* Data to examine *
structure Link where
  rate : LinkRate
  receiver : Receiver
  /-- instant at which the line went to spacing -/
  spacingSince : Option Nat
  /-- complete frames the Link Port has not yet taken under R167 -/
  complete : List (List Byte)
  input : List InFrame
  dispatch : DispatchState
  /-- the request handed to its block and not yet answered (step 7 of R169) -/
  inHand : Option (Header × Request)
  replies : List Reply
  reports : List ReportFrame
  transmission : Option Transmission
  cache : Table (Option CacheEntry) 4
  openCache : Option OpenCache
  crcErrors : Nat
  gapErrors : Nat
  busyReplies : Nat
  breaks : Nat
deriving DecidableEq, Repr

/-! ### What blocks hand over to one another -/

/-- The blocks the Trigger Unit tells of a halt entry (R109). -/
inductive HaltBlock
  | schedule
  | cycleUnit
  | applyEngine
  | claimUnit
  | busController
deriving DecidableEq, Repr

/-- The blocks the Session Table tells of a session's end (R155). -/
inductive EndBlock
  | reportUnit
  | linkPort
  | setAssembler
  | schedule
  | cycleUnit
  | applyEngine
  | claimUnit
deriving DecidableEq, Repr

/-- How the engine says the APPLYING set ended (R50). -/
inductive EngineOutcome
  | applied (commitTime : Nat)
  | failed (cause : Cause)
  | removed
deriving DecidableEq, Repr

inductive StageEnd
  | accepted
  | failed
  | slotLost
deriving DecidableEq, Repr

/-- R72. -/
inductive CommitAnswer
  | strobe (time : Nat) (safeAllQueued : Bool)
  | byRequest
  | slotLost
  | safeDrive
deriving DecidableEq, Repr

/-- R75. -/
structure CommitRecord where
  channel : ChanIx
  target : Int
  ramp : Nat
  setId : Nat
  commitTime : Nat
deriving DecidableEq, Repr

/-- R81; an answer carries the values in the order named. -/
inductive ReadEnd
  | answered (values : List Int)
  | failed
  | removed
deriving DecidableEq, Repr

/-- A channel lost and the owner it had (R3, R16). -/
structure LostChannel where
  channel : ChanIx
  owner : SessionIx
deriving DecidableEq, Repr

/-- What the Apply Engine withdraws (R140). -/
inductive Withdrawn
  | stages (take : Nat)
  | readbacks (entries : List Nat)
  | commit (take : Nat)
deriving DecidableEq, Repr

/-- Values read back by a held identification, with the time of the read (R125). -/
structure HeldValues where
  values : List Int
  time : Nat
deriving DecidableEq, Repr

/-- Everything one block hands to another and the other takes as an event of its own. -/
inductive Notice
  | haltEntry (b : HaltBlock) (time : Option Nat)
  | sessionEnd (b : EndBlock) (n : SessionIx)
  | teardownAnswer (b : AnswerBlock) (n : SessionIx)
  | claimSessionEnd (n : SessionIx)
  | recordClose (n : SessionIx)
  /-- for a session and its incarnation, or a system report -/
  | report (line : ReportLine) (recipient : Option (SessionIx × Nat)) (r : Report)
  | frameEnd (l : LinkId) (n : SessionIx) (uid : Nat)
  | retriesExhausted (n : SessionIx) (incarnation : Nat)
  | linkBroken (l : LinkId)
  | ack (l : LinkId) (n : SessionIx) (incarnation : Nat) (seq : Nat)
  | sealAsked (n : SessionIx) (incarnation : Nat) (h : Header) (taken : Nat)
  /-- `halted`: the Trigger Unit took the edge while the part was HALTED (R103) -/
  | edge (line : TrigLine) (stamp : Nat) (halted : Bool)
  | outcome (take : Nat) (setId : Nat) (o : EngineOutcome)
  | lostToSchedule (lost : List LostChannel)
  | lostToAssembler (lost : List LostChannel)
  | itemsReturn (n : SessionIx) (count : Nat)
  | memberParked (n : SessionIx) (setId : Nat)
  | stageEnd (slot : SlotIx) (take : Nat) (e : StageEnd)
  | engineSlotLost (slot : SlotIx) (take : Nat)
  | commitAnswer (a : CommitAnswer)
  | commitRecords (records : List CommitRecord) (safeAllQueued : Bool)
  | recordsTaken
  | readEnd (entry : Nat) (slot : SlotIx) (e : ReadEnd)
  | captureComplete (entry : Nat)
  | slotReady (slot : SlotIx) (d : Descriptor) (held : Option HeldValues)
  | slotLeftReady (slot : SlotIx)
  | safeAllValues
  | syncCommit (time : Nat)
  | busFailure (slot : SlotIx)
  | describeReply (slot : SlotIx) (ident : Nat) (bytes : List Byte)
  | heldReply (slot : SlotIx) (ident : Nat) (values : List Int)
  | busRequest (r : Requester) (t : Txn)
  | commitRequest (c : CommitReq)
  | withdraw (w : Withdrawn)
  | slotPowered (slot : SlotIx)
  | slotLeftPowered (slot : SlotIx)
deriving DecidableEq, Repr

/-- The lanes along which notices keep their order (assumption 9). -/
inductive Lane
  | halt (b : HaltBlock)
  | sessionEnd (b : EndBlock) (n : SessionIx)
  | teardownAnswer (b : AnswerBlock) (n : SessionIx)
  | claimSessionEnd (n : SessionIx)
  | recordClose (n : SessionIx)
  | report (line : ReportLine)
  | frameEnd (l : LinkId)
  | retriesExhausted (n : SessionIx)
  | linkBroken (l : LinkId)
  | ack (l : LinkId)
  | sealAsked (n : SessionIx)
  | edge (line : TrigLine)
  | outcome
  | lostToSchedule
  | lostToAssembler
  | itemsReturn (n : SessionIx)
  | memberParked (n : SessionIx)
  | stageEnd (slot : SlotIx)
  | engineSlotLost (slot : SlotIx)
  | commitAnswer
  | commitRecords
  | recordsTaken
  | readEnd (entry : Nat) (slot : SlotIx)
  | captureComplete (entry : Nat)
  | slotToClaim (slot : SlotIx)
  | safeAllValues
  | syncCommit
  | busToSlot (slot : SlotIx)
  | engineToBus
  | claimToBus
  | slotToBus (slot : SlotIx)
deriving DecidableEq, Repr

/-! ### The state -/

structure State where
  clock : Clock
  claims : Claims
  assembler : Assembler
  schedule : Schedule
  /-- none is NONE -/
  cycles : Table (Option Cycle) 4
  engine : Engine
  trigger : Trigger
  slots : Table Slot 4
  bus : Bus
  modules : Table Module 4
  sessions : SessionTable
  reports : Reports
  linkA : Link
  linkB : Link
  notices : List Notice
  /-- the free-value counter -/
  free : Nat
  /-- the commands that wait, first in, first out -/
  pending : List Instr
deriving DecidableEq, Repr

/-! ### After a power-on reset -/

/-- R101, with the line LOW (assumption 5). -/
def TrigRec.reset (level : Level) : TrigRec :=
  { enabled := false, edge := .rising, debounce := .off, qualified := level, candidate := none,
    timer := none, count := 0, lastStamp := none }

/-- R132: a slot with no module. -/
def Slot.reset : Slot :=
  { state := .empty, reading := .vacant, sense := ⟨false, false, false⟩, stateTime := 0, rail := none,
    descriptor := none, fault := none, held := false, enable := none, powerGood := false,
    overcurrent := false, settleTimer := none, powerTimer := none, ident := 0 }

/-- R134: the controller with every rail off. -/
def Bus.reset : Bus :=
  { current := none, safeQ := [], applyQ := [], identifyQ := [], readbackQ := [], commit := none,
    live := Table.const false, retries := Table.const 0, failures := Table.const 0, attempts := 0 }

/-- A module without power. -/
def Module.off : Module := { powered := false, staged := [], drives := Table.const .off }

/-- R163: a Link Port with its line marking and the strap open (assumption 5). -/
def Link.reset : Link :=
  { rate := .baud921600, receiver := .hunt, spacingSince := none, complete := [], input := [],
    dispatch := .ready, inHand := none, replies := [], reports := [], transmission := none,
    cache := Table.const none, openCache := none, crcErrors := 0, gapErrors := 0, busyReplies := 0,
    breaks := 0 }

/-- R174: no list, count or timer; the sequence a session opens with is 1. -/
def ReportLists.reset : ReportLists :=
  { nextSeq := 1, held := [], outstanding := [], dropped := 0, torn := false }

/-- The machine after a power-on reset with no module fitted, the trigger lines LOW, HALT released, both
links marking and LINKRATE open (R21, R39, R62, R86, R87, R101, R106, R108, R114, R132, R134, R162, R163,
R174; the lines: assumption 5). -/
def State.reset : State :=
  { clock := { rig := 0, uptime := 0, lateMargin := 500 }
    claims := { channels := Table.const none, waits := [], haltEntry := none }
    assembler := { openSets := Table.const none, poolFree := 512 }
    schedule := { sets := [], ready := [], nextId := 1, lastSeal := 0, armed := Table.const false }
    cycles := Table.const none
    engine := { work := none, captures := [], takes := 0, entries := 0 }
    trigger :=
      { trig0 := TrigRec.reset .low, trig1 := TrigRec.reset .low
        sync := { polarity := .activeHigh, width := 10, pulse := none, count := 0, level := .low }
        halted := none, monitor := .released }
    slots := Table.const Slot.reset
    bus := Bus.reset
    modules := Table.const Module.off
    sessions := { records := Table.const none, opened := 0, resetPending := none, resetDue := false }
    reports := { lists := Table.const ReportLists.reset, nextUid := 0 }
    linkA := Link.reset
    linkB := Link.reset
    notices := []
    free := 0
    pending := [] }

end Sys2Proof.Machine
end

* Task goal *
The listing above holds a line with "cache := Table.const" and a line with "channels := Table.const". Print the stretch from the first through the second, exactly and alone.

* Answer area *
    cache := Table.const none, openCache := none, crcErrors := 0, gapErrors := 0, busyReplies := 0,
    breaks := 0 }

/-- R174: no list, count or timer; the sequence a session opens with is 1. -/
def ReportLists.reset : ReportLists :=
  { nextSeq := 1, held := [], outstanding := [], dropped := 0, torn := false }

/-- The machine after a power-on reset with no module fitted, the trigger lines LOW, HALT released, both
links marking and LINKRATE open (R21, R39, R62, R86, R87, R101, R106, R108, R114, R132, R134, R162, R163,
R174; the lines: assumption 5). -/
def State.reset : State :=
  { clock := { rig := 0, uptime := 0, lateMargin := 500 }
    claims := { channels := Table.const none, waits := [], haltEntry := none }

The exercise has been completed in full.